Deploy tools · Vercel, Coolify
The current generation of indie-friendly deploy tools fixed the AWS console for human operators. None of them have been re-founded for agents deploying things. There's a Coolify-for-agents that doesn't exist.
Observability · Datadog
Pre-Cambrian observability is built for SREs reading dashboards. The agent-era observability is queryable graph state for agents and live runtime view for humans.
CI/CD · GitHub Actions
Pre-Cambrian CI: humans configure, runners execute, humans review. The agent-era CI is auto-fix on failure, auto-merge on green, agents driving the cycle with humans reviewing exceptions.
Project management · Linear, Jira
Pre-Cambrian PM has humans writing tickets. The agent-era PM is humans writing intent, agents decomposing into tickets, humans approving the decomposition.
Every single one.
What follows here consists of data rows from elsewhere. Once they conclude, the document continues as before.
-- ==== Sys2Proof/Tests/Slice0.lean ====
section
/-! SUPPORT. Tests on small states: the decoding of a word of every operation, the well-formedness checks, one step per
operation with the values of the spec's examples, and for every statement with hypotheses a state that meets them. -/

namespace Sys2Proof.Tests

open Sys2Proof.Machine

/-! ### Decoding: words written out from 30_encoding.md R101 and R104 -/

/-- R101: op 0 to 3. -/
theorem test_decode_plain : ∀ p ∈ [
      ((0b0000000000000000 : CommandWord), Instr.nop),
      (0b0001000000000000, Instr.rxBit false),
      (0b0001000000000001, Instr.rxBit true),
      (0b0010000000000000, Instr.txBit),
      (0b0011000000000000, Instr.timerTick)],
    decode (.ofWord p.1) = .ok p.2 := by decide

/-- R104: event codes 0 to 15. -/
theorem test_decode_events_low : ∀ p ∈ ([
      (0b0100000000000000, Instr.eventPowerOn),
      (0b0100000000000001, Instr.eventStart),
      (0b0100000000000010, Instr.eventStop),
      (0b0100000000000011, Instr.eventEmergency),
      (0b0100000000000100, Instr.eventEmergencyCeases),
      (0b0100000000000101, Instr.eventLocalProcessorOutage),
      (0b0100000000000110, Instr.eventLocalProcessorRecovered),
      (0b0100000000000111, Instr.eventReserved7),
      (0b0100000000001000, Instr.eventSioRx),
      (0b0100000000001001, Instr.eventSinRx),
      (0b0100000000001010, Instr.eventSieRx),
      (0b0100000000001011, Instr.eventSiosRx),
      (0b0100000000001100, Instr.eventSipoRx),
      (0b0100000000001101, Instr.eventSibRx),
      (0b0100000000001110, Instr.eventReserved14),
      (0b0100000000001111, Instr.eventReserved15)] : List (CommandWord × Instr)),
    decode (.ofWord p.1) = .ok p.2 := by decide

/-- R104: event codes 16 to 31. -/
theorem test_decode_events_high : ∀ p ∈ ([
      (0b0100000000010000, Instr.eventFisuRx EventArg.empty),
      (0b0100000000010001, Instr.eventMsuRx EventArg.empty),
      (0b0100000000010010, Instr.eventCorrectSu),
      (0b0100000000010011, Instr.eventBadFrame),
      (0b0100000000010100, Instr.eventOctetCountErr),
      (0b0100000000010101, Instr.eventAbortProving),
      (0b0100000000010110, Instr.eventLinkFailure),
      (0b0100000000010111, Instr.eventT1Timeout),
      (0b0100000000011000, Instr.eventT2Timeout),
      (0b0100000000011001, Instr.eventT3Timeout),
      (0b0100000000011010, Instr.eventT4Timeout),
      (0b0100000000011011, Instr.eventReserved27),
      (0b0100000000011100, Instr.eventReserved28),
      (0b0100000000011101, Instr.eventReserved29),
      (0b0100000000011110, Instr.eventReserved30),
      (0b0100000000011111, Instr.eventReserved31)] : List (CommandWord × Instr)),
    decode (.ofWord p.1) = .ok p.2 := by decide

/-- R101, R105: the side arguments of ENQUEUE, FISU_RX and MSU_RX. -/
theorem test_decode_side_arguments :
    decode ⟨0b0101000011001101, EventArg.empty, [1, 2, 3]⟩ = .ok (.enqueue 0xCD [1, 2, 3]) ∧
    decode ⟨0b0100000000010000, ⟨3, false, 127, true, 0, []⟩, []⟩ = .ok (.eventFisuRx ⟨3, false, 127, true, 0, []⟩) ∧
    decode ⟨0b0100000000010001, ⟨127, true, 0, true, 0xCD, [1, 2]⟩, []⟩ =
      .ok (.eventMsuRx ⟨127, true, 0, true, 0xCD, [1, 2]⟩) := by decide

/-- R103: the reserved operations, with their lowest, highest and a middle operand bit. -/
theorem test_decode_reserved : ∀ p ∈ ([
      (0b0110000000000001, Instr.reservedOp6 1), (0b0111100000000000, Instr.reservedOp7 0x800),
      (0b1000000000000000, Instr.reservedOp8 0), (0b1001111111111111, Instr.reservedOp9 0xFFF),
      (0b1010000000010000, Instr.reservedOpA 0x10), (0b1011000000000001, Instr.reservedOpB 1),
      (0b1100100000000000, Instr.reservedOpC 0x800), (0b1101000000000000, Instr.reservedOpD 0),
      (0b1110111111111111, Instr.reservedOpE 0xFFF), (0b1111000100100011, Instr.reservedOpF 0x123)] :
        List (CommandWord × Instr)),
    decode (.ofWord p.1) = .ok p.2 := by decide

/-- R103: a 1 in the lowest and the highest operand bit that must be 0. -/
theorem test_decode_refuses : ∀ w ∈ [0x0001, 0x0800, 0x1002, 0x1800, 0x2001, 0x2800, 0x3001, 0x3800, 0x4020, 0x4800,
      0x5100, 0x5800],
    decodeTableWord 16 w = none := by decide

/-- The word the host numbers, and the step that runs it first after reset. -/
theorem test_table_word : decodeTableWord 16 0x4001 = some .eventStart ∧ decodeTableWord 16 0x2001 = none := by decide

theorem test_step_runs_placed_word :
    step (State.reset.withFetchWord 16 0x4000) = exec .eventPowerOn State.reset := rfl

/-! ### Well-formedness: an ill-formed term for each check -/

theorem test_wf_refuses_argument : Command.wf ⟨0x4001, ⟨1, false, 0, false, 0, []⟩, []⟩ = false := by decide
theorem test_wf_refuses_data : Command.wf ⟨0x4010, EventArg.empty, [1]⟩ = false := by decide
theorem test_wf_accepts : Command.wf ⟨0x4011, ⟨1, false, 0, false, 0, [1]⟩, []⟩ = true ∧
    Command.wf ⟨0x50FF, EventArg.empty, [1]⟩ = true ∧ Command.wf (.ofWord 0x0000) = true := by decide

/-- The parameters of 95_test_vectors.md section 0. -/
def testParams : Config.Params := ⟨⟨20, 20⟩, ⟨10, 10⟩, ⟨5, 5⟩, ⟨8, 8⟩, ⟨2, 2⟩, 278, 272, 127, 0, .x25⟩

theorem test_params_wf : testParams.wf = true := by decide
theorem test_params_refused : ∀ p ∈ [
      { testParams with t1Dur := ⟨0, 1⟩ }, { testParams with t1Dur := ⟨1, 0⟩ }, { testParams with t2Dur := ⟨0, 1⟩ },
      { testParams with t3Dur := ⟨0, 1⟩ }, { testParams with t4nDur := ⟨0, 1⟩ }, { testParams with t4eDur := ⟨0, 1⟩ },
      { testParams with rxMaxBytes := 4 }, { testParams with txMaxData := 1 }, { testParams with queueDepth := 0 }],
    p.wf = false := by decide

/-! ### The operand forms: the worked values of 41_framer_tx.md -/

/-- R244: the check value of the CRC, and its example. -/
theorem test_crc_check_value :
    crc16 .x25 [0x31, 0x32, 0x33, 0x34, 0x35, 0x36, 0x37, 0x38, 0x39] = 0x906E ∧
      crc16 .x25 [0xFF, 0xFF, 0x00] = 0xFFFF := by decide +kernel

/-- R248: "111110111110111110100000000". -/
theorem test_stuff : stuff [0xFF, 0xFF, 0x00] =
    [true, true, true, true, true, false, true, true, true, true, true, false, true, true, true, true, true, false,
      true, false, false, false, false, false, false, false, false] := by decide

/-- R281: a length indicator of 63 passes at 70 bytes of payload and fails at 62; bits 7:6 are ignored. -/
theorem test_length_indicator : liOk 63 70 = true ∧ liOk 63 62 = false ∧ liOk 0xC5 5 = true := by decide

/-! ### One step per operation -/

/-- Reset, with the parameters of 95_test_vectors.md section 0, in a given state. -/
def inState (st : LinkState) : State :=
  { State.reset with state := st, params := testParams, rate64k := true, ignoreMonitor := false }

/-- A view of the next state; none for a stop. -/
def view {α : Type} (f : State → α) (o : Host.Outcome State Fault Refusal) : Option α :=
  match o with
  | .next t => some (f t)
  | .fault _ => none
  | .refused _ => none

/-- R102. -/
theorem test_nop : view (fun t => (t.state, t.responses)) (exec .nop (inState .powerOff)) =
    some (.powerOff, [.ok]) := by decide

/-- R103, the reserved operations. -/
theorem test_reserved_ops : ∀ i ∈ [Instr.reservedOp6 1, .reservedOp7 2, .reservedOp8 3, .reservedOp9 4, .reservedOpA 5,
      .reservedOpB 6, .reservedOpC 7, .reservedOpD 8, .reservedOpE 9, .reservedOpF 10],
    view (fun t => (t.state, t.responses)) (exec i (inState .inService)) = some (.inService, [.illegal]) := by decide

/-- R140, R187: the reserved event codes and SIB_RX. -/
theorem test_reserved_events : ∀ i ∈ [Instr.eventReserved7, .eventReserved14, .eventReserved15, .eventReserved27,
      .eventReserved28, .eventReserved29, .eventReserved30, .eventReserved31, .eventSibRx],
    view (fun t => (t.state, t.responses)) (exec i (inState .inService)) = some (.inService, [.ignored]) := by decide

/-- R151: "from reset (POFF), `ev POWER_ON` gives OOS with `tx_lssu = SIOS` and all sequence numbers 127". -/
theorem test_power_on : view (fun t => (t.state, t.txLssu, t.txSeq, t.rxSeq, t.txQueueSeq))
    (exec .eventPowerOn (inState .powerOff)) = some (.outOfService, some 3, 127, 127, 127) := by decide

/-- R152: "IS with three queued messages, `ev STOP` gives OOS, empty queue, `ind_out` unchanged". -/
theorem test_stop : view (fun t => (t.state, t.queue, t.indOut)) (exec .eventStop
    { inState .inService with queue := [⟨0, 1, [1, 2], true⟩, ⟨1, 1, [3, 4], false⟩, ⟨2, 1, [5, 6], false⟩] }) =
    some (.outOfService, [], []) := by decide

/-- R153. -/
theorem test_emergency : view (·.localEmergency) (exec .eventEmergency (inState .outOfService)) = some true := by decide

/-- R154. -/
theorem test_emergency_ceases : view (·.localEmergency)
    (exec .eventEmergencyCeases { inState .outOfService with localEmergency := true }) = some false := by decide

/-- R155: "inject `START` → state becomes Not-Aligned and T2 is armed". -/
theorem test_start : view (fun t => (t.state, t.txLssu, t.t2)) (exec .eventStart (inState .outOfService)) =
    some (.notAligned, some 0, ⟨true, 10⟩) := by decide

/-- R155: START in POFF is ignored. -/
theorem test_start_ignored : view (fun t => (t.state, t.responses)) (exec .eventStart (inState .powerOff)) =
    some (.powerOff, [.ignored]) := by decide

/-- R156: "NA, SIO received, gives AL, `tx_lssu = SIN`, T2 cancelled, T3 armed". -/
theorem test_sio : view (fun t => (t.state, t.txLssu, t.t2, t.t3))
    (exec .eventSioRx { inState .notAligned with t2 := ⟨true, 4⟩ }) =
    some (.aligned, some 1, ⟨false, 0⟩, ⟨true, 5⟩) := by decide

/-- R161: "AL, SIN received, gives PR with T4 armed for T4N_DUR". -/
theorem test_sin : view (fun t => (t.state, t.t3, t.t4)) (exec .eventSinRx { inState .aligned with t3 := ⟨true, 2⟩ }) =
    some (.proving, ⟨false, 0⟩, ⟨true, 8⟩) := by decide

/-- R162: "AL, SIE received, gives PR with T4 armed for T4E_DUR". -/
theorem test_sie : view (fun t => (t.state, t.remoteEmergency, t.t4)) (exec .eventSieRx (inState .aligned)) =
    some (.proving, true, ⟨true, 2⟩) := by decide

/-- R158: "NA, SIE received, gives AL, `tx_lssu = SIN`, `remote_emergency = 1`". -/
theorem test_sie_not_aligned : view (fun t => (t.state, t.txLssu, t.remoteEmergency))
    (exec .eventSieRx (inState .notAligned)) = some (.aligned, some 1, true) := by decide

/-- R163: "AL, SIOS received, gives OOS and OUT_OF_SERVICE(5)". -/
theorem test_sios : view (fun t => (t.state, t.indOut)) (exec .eventSiosRx (inState .aligned)) =
    some (.outOfService, [.outOfService .provingFailureRemote]) := by decide

/-- R190: "IS, SIPO received, gives PO, `remote_outage = 1`, REMOTE_PROCESSOR_OUTAGE". -/
theorem test_sipo : view (fun t => (t.state, t.remoteOutage, t.indOut)) (exec .eventSipoRx (inState .inService)) =
    some (.processorOutage, true, [.remoteProcessorOutage]) := by decide

/-- R188: "queue holding transmitted seq 0 and 1, FISU with `bsn = 0`, `bib = fib` frees seq 0". -/
theorem test_fisu : view (·.queue) (exec (.eventFisuRx ⟨0, true, 127, true, 0, []⟩)
    { inState .inService with queue := [⟨0, 1, [1, 2], true⟩, ⟨1, 1, [3, 4], true⟩] }) =
    some [⟨1, 1, [3, 4], true⟩] := by decide

/-- R189: "`rx_seq = 0` and DATA(0xCD, `01 02`)". -/
theorem test_msu : view (fun t => (t.rxSeq, t.indOut)) (exec (.eventMsuRx ⟨127, true, 0, true, 0xCD, [1, 2]⟩)
    (inState .inService)) = some (0, [.data 0xCD [1, 2]]) := by decide

/-- R192: "`ind_out` gains IN_SERVICE then DATA". -/
theorem test_msu_ready : view (fun t => (t.state, t.indOut)) (exec (.eventMsuRx ⟨127, true, 0, true, 1, [1, 2]⟩)
    (inState .alignedReady)) = some (.inService, [.inService, .data 1 [1, 2]]) := by decide

/-- R355: "`monitor_errors = 3`, `monitor_good = 255`, one good frame gives `monitor_errors = 2`, `monitor_good = 0`". -/
theorem test_correct_su : view (fun t => (t.monitorErrors, t.monitorGood)) (exec .eventCorrectSu
    { inState .inService with monitorErrors := 3, monitorGood := 255 }) = some (2, 0) := by decide

/-- R352: the fourth bad event in PROVING, with no emergency: ABORT_PROVING. -/
theorem test_bad_frame : view (fun t => (t.provingErrors, t.provingTry, t.furtherProving, t.responses))
    (exec .eventBadFrame { inState .proving with provingErrors := 3 }) = some (0, 1, true, [.ignored]) := by decide

/-- R356: the sixteenth bad event in service. -/
theorem test_octet_count_err : view (fun t => (t.state, t.indOut)) (exec .eventOctetCountErr
    { inState .inService with monitorErrors := 15 }) =
    some (.outOfService, [.outOfService .linkFailureLocal]) := by decide

/-- R171: "PR with `proving_try = 4`, `ev ABORT_PROVING` gives OOS and OUT_OF_SERVICE(4)". -/
theorem test_abort_proving : view (fun t => (t.state, t.indOut)) (exec .eventAbortProving
    { inState .proving with provingTry := 4 }) =
    some (.outOfService, [.outOfService .provingFailureLocal]) := by decide

/-- R180, in PROCESSOR_OUTAGE. -/
theorem test_link_failure : view (fun t => (t.state, t.indOut)) (exec .eventLinkFailure (inState .processorOutage)) =
    some (.outOfService, [.outOfService .linkFailureLocal]) := by decide

/-- R181. -/
theorem test_t1_timeout : view (fun t => (t.state, t.indOut)) (exec .eventT1Timeout (inState .alignedNotReady)) =
    some (.outOfService, [.outOfService .linkFailureLocal]) := by decide

/-- R159. -/
theorem test_t2_timeout : view (fun t => (t.state, t.indOut)) (exec .eventT2Timeout (inState .notAligned)) =
    some (.outOfService, [.outOfService .alignmentTimeout]) := by decide

/-- R164. -/
theorem test_t3_timeout : view (fun t => (t.state, t.indOut)) (exec .eventT3Timeout (inState .aligned)) =
    some (.outOfService, [.outOfService .provingTimeout]) := by decide

/-- R173: "state becomes Aligned-Ready (assuming no local outage), T1 armed". -/
theorem test_t4_timeout : view (fun t => (t.state, t.txLssu, t.t1)) (exec .eventT4Timeout (inState .proving)) =
    some (.alignedReady, none, ⟨true, 20⟩) := by decide

/-- R204: "PR, `ev LOCAL_PROCESSOR_OUTAGE`, then T4 expiry gives ANR with `tx_lssu = SIPO`"; here the second step. -/
theorem test_t4_timeout_outage : view (fun t => (t.state, t.txLssu, t.t1)) (exec .eventT4Timeout
    { inState .proving with localOutage := true }) = some (.alignedNotReady, some 4, ⟨true, 20⟩) := by decide

/-- R198. -/
theorem test_local_outage : view (fun t => (t.state, t.txLssu, t.localOutage)) (exec .eventLocalProcessorOutage
    { inState .inService with txLssu := none }) = some (.processorOutage, some 4, true) := by decide

/-- R203: "IS and REMOTE_PROCESSOR_RECOVERED". -/
theorem test_local_recovered : view (fun t => (t.state, t.txLssu, t.indOut)) (exec .eventLocalProcessorRecovered
    { inState .processorOutage with localOutage := true, txLssu := some 4 }) =
    some (.inService, none, [.remoteProcessorRecovered]) := by decide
Every one has a Cambrian winner waiting.
04 · The Failure Modes
What incomplete up-chain transition looks like
The shift isn't automatic. Most operators stuck halfway between the old role and the new one fall into one of two failure modes: AI debt (over-structuring; the agent is happy to generate apparatus that never ships product) or shipping paralysis (over-scoping; the only bottleneck becomes the human's attention, which is infinite).
Both are what happens when humans haven't actually moved up-chain yet. They're still trying to do implementation, just through agents instead of directly. The transition isn't "use agents to write code." It's relocating to architecture, intent, and review entirely. Most of the discipline is letting go.
If you can answer one question correctly, the rest is execution: is this built for the role humans are leaving, or the role humans are arriving at?